:: WORK REQUIRED ::
From the listing below, copy each line where "detail" occurs.

DATA below:

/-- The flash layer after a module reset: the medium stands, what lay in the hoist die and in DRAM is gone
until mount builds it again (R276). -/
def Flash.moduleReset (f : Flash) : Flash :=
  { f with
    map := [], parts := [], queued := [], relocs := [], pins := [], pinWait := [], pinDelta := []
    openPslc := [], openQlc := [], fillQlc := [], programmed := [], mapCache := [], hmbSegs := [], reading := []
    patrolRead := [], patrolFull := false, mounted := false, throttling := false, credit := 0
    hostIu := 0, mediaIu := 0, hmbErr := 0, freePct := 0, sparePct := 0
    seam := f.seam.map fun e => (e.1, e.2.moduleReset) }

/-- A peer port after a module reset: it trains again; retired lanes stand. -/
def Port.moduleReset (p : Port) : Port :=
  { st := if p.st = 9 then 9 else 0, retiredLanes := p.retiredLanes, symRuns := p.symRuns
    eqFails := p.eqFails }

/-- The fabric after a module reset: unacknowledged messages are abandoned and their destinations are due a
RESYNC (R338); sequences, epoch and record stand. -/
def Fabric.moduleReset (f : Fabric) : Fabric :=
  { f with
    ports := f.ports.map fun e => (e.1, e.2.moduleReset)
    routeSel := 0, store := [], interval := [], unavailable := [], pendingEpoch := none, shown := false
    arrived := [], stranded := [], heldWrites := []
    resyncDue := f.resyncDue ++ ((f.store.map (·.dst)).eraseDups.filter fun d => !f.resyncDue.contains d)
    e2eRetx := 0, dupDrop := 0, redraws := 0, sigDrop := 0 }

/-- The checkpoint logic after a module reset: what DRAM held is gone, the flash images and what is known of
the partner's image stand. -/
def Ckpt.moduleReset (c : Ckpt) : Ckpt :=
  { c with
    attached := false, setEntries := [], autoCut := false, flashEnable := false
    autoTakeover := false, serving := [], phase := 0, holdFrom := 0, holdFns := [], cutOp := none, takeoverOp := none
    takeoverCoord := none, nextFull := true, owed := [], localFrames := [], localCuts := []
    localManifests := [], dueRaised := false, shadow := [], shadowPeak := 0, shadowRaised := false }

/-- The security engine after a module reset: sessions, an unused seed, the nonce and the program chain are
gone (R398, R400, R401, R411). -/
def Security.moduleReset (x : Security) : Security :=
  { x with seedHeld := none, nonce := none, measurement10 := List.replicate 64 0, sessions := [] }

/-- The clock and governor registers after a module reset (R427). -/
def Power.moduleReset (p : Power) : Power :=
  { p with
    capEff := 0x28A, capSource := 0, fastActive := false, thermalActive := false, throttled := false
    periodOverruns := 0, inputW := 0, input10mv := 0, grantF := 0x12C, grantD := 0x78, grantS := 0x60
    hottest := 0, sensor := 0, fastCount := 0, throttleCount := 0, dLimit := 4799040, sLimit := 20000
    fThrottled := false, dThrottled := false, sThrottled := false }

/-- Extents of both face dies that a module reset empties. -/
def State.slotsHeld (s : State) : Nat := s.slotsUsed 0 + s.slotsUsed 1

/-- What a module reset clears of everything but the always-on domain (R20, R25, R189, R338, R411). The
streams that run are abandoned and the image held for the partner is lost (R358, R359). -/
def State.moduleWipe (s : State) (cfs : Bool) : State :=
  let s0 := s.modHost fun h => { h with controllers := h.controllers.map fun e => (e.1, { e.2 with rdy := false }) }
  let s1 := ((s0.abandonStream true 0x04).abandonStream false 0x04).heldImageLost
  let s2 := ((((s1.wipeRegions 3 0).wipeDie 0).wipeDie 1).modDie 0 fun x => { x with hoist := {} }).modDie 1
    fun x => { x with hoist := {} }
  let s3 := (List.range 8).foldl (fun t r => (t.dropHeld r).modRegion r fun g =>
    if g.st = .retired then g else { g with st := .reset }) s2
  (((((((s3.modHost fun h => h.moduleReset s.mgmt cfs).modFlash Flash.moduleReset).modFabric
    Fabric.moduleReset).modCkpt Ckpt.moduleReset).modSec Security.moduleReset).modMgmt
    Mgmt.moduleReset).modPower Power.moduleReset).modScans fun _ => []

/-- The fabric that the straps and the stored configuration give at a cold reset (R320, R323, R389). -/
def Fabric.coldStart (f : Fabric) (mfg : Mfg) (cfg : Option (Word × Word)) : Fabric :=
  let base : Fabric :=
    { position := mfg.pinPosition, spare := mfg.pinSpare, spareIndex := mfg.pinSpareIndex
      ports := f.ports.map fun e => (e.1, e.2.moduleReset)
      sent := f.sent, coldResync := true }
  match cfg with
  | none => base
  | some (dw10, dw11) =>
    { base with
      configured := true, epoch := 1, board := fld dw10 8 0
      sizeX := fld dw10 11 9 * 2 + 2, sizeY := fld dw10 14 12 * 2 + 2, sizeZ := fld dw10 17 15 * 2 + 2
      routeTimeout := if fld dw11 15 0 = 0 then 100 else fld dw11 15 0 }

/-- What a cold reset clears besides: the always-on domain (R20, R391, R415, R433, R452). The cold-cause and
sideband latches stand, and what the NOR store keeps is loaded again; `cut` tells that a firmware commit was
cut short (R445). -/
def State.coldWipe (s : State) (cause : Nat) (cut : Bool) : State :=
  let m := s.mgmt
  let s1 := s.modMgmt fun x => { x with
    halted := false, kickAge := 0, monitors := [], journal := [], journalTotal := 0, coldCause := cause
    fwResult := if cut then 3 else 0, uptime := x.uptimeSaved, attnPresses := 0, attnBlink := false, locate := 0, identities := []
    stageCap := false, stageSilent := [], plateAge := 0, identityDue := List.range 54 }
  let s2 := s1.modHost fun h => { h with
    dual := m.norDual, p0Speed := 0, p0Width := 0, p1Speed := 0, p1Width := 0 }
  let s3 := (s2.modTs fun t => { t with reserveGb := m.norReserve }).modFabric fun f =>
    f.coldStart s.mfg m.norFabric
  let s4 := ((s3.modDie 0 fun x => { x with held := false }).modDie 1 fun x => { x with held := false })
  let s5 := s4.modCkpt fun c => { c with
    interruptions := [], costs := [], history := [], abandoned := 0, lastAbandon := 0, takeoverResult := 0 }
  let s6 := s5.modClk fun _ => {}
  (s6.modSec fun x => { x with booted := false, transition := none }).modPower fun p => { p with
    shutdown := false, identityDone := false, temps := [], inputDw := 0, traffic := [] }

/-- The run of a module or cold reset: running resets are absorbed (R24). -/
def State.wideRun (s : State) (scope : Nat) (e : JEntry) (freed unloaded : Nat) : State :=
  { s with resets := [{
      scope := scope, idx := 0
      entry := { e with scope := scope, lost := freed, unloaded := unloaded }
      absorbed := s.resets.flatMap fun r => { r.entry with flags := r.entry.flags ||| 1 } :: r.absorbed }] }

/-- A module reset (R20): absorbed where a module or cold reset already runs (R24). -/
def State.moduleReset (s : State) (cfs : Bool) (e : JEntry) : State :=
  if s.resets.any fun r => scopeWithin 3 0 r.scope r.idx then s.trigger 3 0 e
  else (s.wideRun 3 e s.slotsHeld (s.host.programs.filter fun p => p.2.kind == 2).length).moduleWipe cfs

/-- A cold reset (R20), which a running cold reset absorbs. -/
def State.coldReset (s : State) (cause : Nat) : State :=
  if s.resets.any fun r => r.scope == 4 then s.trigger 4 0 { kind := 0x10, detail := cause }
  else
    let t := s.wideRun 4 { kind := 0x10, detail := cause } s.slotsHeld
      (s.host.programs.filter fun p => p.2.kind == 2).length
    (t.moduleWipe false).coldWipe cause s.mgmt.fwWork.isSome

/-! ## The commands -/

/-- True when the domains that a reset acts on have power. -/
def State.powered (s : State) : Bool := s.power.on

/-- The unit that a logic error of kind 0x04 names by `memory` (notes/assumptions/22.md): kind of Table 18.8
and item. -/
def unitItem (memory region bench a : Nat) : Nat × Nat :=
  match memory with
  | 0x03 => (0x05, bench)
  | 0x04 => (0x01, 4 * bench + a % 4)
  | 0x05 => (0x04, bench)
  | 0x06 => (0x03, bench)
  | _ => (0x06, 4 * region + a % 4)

End of DATA.

:: WRITTEN REPLY ::
  if s.resets.any fun r => r.scope == 4 then s.trigger 4 0 { kind := 0x10, detail := cause }
    let t := s.wideRun 4 { kind := 0x10, detail := cause } s.slotsHeld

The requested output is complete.